## WHAT IS EXPECTED
Copy, word for word, each line of the data below from the first through the line containing "unfold slotsWf; decide, by unfold", and stop there.

Collected data:
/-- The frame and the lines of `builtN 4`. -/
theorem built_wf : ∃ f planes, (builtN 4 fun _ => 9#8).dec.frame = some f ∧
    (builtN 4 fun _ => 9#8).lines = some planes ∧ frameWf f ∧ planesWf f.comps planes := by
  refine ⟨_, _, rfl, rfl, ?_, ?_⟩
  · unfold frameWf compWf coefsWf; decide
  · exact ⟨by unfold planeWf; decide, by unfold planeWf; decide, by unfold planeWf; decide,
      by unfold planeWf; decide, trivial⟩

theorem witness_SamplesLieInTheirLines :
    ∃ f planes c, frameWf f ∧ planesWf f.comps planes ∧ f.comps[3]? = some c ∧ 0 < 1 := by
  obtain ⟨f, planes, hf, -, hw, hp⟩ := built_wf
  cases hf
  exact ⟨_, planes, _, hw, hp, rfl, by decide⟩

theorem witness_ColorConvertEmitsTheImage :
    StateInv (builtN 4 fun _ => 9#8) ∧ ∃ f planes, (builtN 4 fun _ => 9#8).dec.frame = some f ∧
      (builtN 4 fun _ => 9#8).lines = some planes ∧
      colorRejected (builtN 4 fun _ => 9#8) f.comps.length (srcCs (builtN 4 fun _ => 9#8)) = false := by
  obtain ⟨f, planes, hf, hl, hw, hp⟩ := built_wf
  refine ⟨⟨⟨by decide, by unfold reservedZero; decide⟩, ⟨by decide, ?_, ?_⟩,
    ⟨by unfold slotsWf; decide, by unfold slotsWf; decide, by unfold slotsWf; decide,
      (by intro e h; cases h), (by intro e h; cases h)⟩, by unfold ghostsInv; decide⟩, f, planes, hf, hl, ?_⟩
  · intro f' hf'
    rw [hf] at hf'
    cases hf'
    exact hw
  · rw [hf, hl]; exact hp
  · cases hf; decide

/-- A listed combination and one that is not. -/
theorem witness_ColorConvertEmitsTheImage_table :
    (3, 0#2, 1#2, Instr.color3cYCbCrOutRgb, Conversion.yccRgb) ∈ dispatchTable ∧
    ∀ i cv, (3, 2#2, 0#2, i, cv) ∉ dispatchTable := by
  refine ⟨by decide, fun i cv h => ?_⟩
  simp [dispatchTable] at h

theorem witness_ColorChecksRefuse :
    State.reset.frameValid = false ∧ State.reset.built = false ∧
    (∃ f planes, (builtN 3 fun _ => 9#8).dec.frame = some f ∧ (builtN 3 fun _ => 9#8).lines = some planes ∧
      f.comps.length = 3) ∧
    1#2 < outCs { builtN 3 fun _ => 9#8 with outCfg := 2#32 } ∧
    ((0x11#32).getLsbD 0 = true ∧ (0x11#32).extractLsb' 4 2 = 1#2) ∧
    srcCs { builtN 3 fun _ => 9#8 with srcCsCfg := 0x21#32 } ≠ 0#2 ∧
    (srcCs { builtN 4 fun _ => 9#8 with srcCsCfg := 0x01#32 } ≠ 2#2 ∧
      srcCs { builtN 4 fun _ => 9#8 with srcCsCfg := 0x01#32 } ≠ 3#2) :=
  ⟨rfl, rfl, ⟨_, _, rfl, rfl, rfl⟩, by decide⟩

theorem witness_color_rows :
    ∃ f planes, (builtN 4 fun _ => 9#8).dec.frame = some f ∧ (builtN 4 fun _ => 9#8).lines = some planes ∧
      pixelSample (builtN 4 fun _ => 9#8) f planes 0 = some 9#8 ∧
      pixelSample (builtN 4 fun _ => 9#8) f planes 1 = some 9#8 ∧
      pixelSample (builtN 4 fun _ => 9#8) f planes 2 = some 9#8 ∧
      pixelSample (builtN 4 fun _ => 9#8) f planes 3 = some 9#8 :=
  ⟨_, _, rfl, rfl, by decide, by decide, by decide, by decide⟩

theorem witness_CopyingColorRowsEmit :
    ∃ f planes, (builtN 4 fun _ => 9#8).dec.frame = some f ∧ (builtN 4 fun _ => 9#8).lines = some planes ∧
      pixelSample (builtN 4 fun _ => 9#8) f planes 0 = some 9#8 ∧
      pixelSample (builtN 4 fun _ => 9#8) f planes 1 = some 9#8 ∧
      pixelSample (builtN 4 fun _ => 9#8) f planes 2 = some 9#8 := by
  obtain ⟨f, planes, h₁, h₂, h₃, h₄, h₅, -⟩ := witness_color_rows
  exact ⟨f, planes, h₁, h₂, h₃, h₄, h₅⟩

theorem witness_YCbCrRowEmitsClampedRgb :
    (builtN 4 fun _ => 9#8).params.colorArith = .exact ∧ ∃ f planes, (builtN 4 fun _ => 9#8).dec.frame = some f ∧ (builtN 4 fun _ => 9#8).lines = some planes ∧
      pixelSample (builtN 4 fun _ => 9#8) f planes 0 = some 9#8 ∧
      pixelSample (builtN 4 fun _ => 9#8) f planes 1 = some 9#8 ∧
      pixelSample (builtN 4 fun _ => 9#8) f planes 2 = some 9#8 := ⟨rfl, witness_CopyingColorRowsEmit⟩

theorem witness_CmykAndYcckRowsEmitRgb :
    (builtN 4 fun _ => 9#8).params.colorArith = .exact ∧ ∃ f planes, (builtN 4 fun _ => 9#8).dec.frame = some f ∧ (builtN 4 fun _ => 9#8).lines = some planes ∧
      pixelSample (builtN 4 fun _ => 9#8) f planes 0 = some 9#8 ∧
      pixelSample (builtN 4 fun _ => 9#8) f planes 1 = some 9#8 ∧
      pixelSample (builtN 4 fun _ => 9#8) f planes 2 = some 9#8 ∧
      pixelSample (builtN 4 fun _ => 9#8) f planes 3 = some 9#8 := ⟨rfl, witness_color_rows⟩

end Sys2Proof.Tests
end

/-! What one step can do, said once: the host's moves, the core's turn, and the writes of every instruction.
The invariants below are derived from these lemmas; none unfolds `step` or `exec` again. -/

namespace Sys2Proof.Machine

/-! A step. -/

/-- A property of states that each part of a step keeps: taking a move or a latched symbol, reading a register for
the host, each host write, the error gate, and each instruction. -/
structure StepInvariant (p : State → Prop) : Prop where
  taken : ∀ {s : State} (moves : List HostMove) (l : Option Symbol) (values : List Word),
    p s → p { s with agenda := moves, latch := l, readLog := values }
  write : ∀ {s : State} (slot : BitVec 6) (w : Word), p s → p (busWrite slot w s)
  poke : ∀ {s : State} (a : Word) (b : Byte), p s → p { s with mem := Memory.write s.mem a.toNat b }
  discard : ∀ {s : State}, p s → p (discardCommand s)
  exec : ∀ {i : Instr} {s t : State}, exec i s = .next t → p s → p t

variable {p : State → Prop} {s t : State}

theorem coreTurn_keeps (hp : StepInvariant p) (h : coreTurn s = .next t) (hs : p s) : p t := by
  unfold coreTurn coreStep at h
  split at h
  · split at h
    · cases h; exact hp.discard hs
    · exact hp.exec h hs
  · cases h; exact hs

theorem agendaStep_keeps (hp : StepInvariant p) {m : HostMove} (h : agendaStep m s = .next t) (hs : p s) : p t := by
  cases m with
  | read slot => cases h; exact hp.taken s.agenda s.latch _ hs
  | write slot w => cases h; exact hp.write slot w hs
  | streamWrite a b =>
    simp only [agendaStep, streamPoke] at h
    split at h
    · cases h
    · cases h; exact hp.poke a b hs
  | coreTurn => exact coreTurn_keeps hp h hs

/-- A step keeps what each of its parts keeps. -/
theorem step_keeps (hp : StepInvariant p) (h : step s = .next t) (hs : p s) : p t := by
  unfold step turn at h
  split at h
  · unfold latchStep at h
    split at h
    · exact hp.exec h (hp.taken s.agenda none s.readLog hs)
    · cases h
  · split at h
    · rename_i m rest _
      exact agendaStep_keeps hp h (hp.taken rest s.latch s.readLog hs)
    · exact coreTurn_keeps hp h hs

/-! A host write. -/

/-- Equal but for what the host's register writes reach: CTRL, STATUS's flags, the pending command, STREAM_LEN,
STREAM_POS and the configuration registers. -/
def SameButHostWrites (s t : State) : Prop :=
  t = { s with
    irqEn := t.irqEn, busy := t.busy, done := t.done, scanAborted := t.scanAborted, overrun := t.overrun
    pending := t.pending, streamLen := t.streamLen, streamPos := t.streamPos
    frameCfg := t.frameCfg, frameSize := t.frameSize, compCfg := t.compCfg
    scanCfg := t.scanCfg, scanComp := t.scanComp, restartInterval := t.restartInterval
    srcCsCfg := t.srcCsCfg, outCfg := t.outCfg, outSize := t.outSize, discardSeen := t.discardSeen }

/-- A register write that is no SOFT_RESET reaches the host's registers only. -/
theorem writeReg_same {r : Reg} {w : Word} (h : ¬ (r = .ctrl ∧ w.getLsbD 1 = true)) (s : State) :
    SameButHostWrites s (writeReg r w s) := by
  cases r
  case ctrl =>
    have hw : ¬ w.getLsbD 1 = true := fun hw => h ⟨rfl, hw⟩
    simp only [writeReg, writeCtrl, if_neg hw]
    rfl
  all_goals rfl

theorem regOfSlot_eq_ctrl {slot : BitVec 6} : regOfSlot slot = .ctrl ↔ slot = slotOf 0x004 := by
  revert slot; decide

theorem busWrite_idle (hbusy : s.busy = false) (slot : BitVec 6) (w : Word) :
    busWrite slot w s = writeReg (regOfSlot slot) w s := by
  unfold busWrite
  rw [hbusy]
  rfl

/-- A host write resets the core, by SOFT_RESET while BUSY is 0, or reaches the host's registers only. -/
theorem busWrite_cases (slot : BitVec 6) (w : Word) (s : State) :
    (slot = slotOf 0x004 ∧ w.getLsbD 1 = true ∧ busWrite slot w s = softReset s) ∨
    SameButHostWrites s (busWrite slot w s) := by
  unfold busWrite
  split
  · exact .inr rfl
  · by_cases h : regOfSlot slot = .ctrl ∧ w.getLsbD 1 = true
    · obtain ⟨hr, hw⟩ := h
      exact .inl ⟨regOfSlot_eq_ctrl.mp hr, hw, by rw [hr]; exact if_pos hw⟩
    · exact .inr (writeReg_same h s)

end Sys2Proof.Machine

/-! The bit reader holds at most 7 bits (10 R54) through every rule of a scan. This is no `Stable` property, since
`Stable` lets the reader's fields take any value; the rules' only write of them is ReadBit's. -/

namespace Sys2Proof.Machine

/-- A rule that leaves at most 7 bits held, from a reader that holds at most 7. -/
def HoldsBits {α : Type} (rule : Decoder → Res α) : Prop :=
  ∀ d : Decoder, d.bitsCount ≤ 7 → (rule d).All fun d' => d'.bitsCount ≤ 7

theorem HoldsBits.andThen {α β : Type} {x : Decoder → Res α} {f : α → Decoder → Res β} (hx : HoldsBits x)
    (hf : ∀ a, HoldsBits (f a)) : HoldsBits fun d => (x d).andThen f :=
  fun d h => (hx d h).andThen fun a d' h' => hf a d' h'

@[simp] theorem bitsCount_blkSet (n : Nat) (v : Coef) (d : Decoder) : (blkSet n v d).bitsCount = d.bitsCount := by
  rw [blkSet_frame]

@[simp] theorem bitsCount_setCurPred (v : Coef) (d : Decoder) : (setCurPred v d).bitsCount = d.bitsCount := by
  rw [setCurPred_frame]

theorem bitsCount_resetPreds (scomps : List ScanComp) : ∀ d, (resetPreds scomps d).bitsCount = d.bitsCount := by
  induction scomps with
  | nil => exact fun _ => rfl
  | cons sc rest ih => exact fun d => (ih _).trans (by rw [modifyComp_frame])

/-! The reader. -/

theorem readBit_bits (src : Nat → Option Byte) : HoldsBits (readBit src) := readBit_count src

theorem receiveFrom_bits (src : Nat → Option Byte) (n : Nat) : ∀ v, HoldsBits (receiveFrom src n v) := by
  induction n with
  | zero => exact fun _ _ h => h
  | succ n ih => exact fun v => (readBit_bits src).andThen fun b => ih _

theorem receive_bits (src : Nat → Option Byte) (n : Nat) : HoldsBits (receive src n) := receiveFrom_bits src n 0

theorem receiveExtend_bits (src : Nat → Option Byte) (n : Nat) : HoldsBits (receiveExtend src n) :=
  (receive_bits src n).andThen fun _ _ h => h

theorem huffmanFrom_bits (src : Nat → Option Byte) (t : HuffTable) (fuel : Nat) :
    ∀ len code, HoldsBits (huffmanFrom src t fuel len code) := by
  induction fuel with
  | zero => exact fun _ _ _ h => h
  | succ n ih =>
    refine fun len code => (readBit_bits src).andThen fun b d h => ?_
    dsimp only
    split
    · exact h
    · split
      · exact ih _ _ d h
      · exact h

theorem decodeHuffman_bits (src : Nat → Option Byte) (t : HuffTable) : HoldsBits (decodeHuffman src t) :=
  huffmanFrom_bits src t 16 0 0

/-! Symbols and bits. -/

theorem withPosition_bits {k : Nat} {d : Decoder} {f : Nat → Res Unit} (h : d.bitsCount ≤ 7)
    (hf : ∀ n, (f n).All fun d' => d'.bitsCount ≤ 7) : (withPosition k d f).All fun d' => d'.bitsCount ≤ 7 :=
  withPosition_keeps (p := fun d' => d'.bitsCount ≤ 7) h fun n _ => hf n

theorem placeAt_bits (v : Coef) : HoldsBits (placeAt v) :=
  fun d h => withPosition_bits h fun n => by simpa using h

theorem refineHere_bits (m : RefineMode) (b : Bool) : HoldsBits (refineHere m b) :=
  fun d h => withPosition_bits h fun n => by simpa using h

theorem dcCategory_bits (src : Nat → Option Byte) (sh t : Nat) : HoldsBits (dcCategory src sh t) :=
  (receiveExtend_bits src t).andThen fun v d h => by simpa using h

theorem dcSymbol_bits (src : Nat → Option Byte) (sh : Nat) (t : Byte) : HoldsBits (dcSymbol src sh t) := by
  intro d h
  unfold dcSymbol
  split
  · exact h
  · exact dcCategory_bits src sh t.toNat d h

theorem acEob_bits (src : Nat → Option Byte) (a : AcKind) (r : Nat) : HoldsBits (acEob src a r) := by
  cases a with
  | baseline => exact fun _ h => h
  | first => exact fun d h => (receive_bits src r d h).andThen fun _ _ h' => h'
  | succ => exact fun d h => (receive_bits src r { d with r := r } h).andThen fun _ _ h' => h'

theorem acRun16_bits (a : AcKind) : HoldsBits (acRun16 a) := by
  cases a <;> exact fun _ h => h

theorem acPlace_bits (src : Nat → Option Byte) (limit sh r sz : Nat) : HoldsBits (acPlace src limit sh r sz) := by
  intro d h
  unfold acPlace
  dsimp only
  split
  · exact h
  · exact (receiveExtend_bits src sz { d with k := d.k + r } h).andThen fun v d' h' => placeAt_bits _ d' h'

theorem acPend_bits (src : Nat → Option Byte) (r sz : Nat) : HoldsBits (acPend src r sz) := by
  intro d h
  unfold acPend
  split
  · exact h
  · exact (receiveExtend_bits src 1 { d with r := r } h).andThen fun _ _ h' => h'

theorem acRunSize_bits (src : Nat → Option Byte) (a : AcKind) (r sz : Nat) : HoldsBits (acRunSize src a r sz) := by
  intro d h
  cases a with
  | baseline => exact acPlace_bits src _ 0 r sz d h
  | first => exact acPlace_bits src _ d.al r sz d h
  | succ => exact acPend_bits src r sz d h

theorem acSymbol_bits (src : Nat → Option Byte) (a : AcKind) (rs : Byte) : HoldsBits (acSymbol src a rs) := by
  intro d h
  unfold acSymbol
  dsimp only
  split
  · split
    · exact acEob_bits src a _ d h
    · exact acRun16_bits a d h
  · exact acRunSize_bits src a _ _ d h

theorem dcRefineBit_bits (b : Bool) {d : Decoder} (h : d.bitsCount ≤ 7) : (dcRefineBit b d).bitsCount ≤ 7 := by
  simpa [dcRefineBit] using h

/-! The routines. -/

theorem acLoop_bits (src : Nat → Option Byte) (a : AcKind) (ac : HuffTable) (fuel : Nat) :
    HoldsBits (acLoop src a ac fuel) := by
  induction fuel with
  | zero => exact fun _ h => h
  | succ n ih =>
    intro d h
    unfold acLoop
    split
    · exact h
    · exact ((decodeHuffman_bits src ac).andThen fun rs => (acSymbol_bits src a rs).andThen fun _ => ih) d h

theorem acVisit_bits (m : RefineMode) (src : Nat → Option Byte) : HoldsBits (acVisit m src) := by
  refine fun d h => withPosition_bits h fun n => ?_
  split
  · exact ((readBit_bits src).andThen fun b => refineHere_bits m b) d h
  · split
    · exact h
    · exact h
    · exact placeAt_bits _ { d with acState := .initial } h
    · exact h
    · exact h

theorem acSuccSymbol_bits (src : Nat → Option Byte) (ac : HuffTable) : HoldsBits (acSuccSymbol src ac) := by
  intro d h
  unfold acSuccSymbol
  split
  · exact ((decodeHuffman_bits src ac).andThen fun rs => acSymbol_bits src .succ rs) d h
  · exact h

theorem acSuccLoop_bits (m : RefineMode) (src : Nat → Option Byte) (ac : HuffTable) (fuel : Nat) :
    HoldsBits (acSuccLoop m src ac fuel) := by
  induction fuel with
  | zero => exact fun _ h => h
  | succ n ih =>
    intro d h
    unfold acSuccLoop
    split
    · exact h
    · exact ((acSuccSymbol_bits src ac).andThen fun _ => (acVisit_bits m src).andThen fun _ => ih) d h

## RESPONSE AREA
/-- The frame and the lines of `builtN 4`. -/
theorem built_wf : ∃ f planes, (builtN 4 fun _ => 9#8).dec.frame = some f ∧
    (builtN 4 fun _ => 9#8).lines = some planes ∧ frameWf f ∧ planesWf f.comps planes := by
  refine ⟨_, _, rfl, rfl, ?_, ?_⟩
  · unfold frameWf compWf coefsWf; decide
  · exact ⟨by unfold planeWf; decide, by unfold planeWf; decide, by unfold planeWf; decide,
      by unfold planeWf; decide, trivial⟩

theorem witness_SamplesLieInTheirLines :
    ∃ f planes c, frameWf f ∧ planesWf f.comps planes ∧ f.comps[3]? = some c ∧ 0 < 1 := by
  obtain ⟨f, planes, hf, -, hw, hp⟩ := built_wf
  cases hf
  exact ⟨_, planes, _, hw, hp, rfl, by decide⟩

theorem witness_ColorConvertEmitsTheImage :
    StateInv (builtN 4 fun _ => 9#8) ∧ ∃ f planes, (builtN 4 fun _ => 9#8).dec.frame = some f ∧
      (builtN 4 fun _ => 9#8).lines = some planes ∧
      colorRejected (builtN 4 fun _ => 9#8) f.comps.length (srcCs (builtN 4 fun _ => 9#8)) = false := by
  obtain ⟨f, planes, hf, hl, hw, hp⟩ := built_wf
  refine ⟨⟨⟨by decide, by unfold reservedZero; decide⟩, ⟨by decide, ?_, ?_⟩,
    ⟨by unfold slotsWf; decide, by unfold slotsWf; decide, by unfold slotsWf; decide,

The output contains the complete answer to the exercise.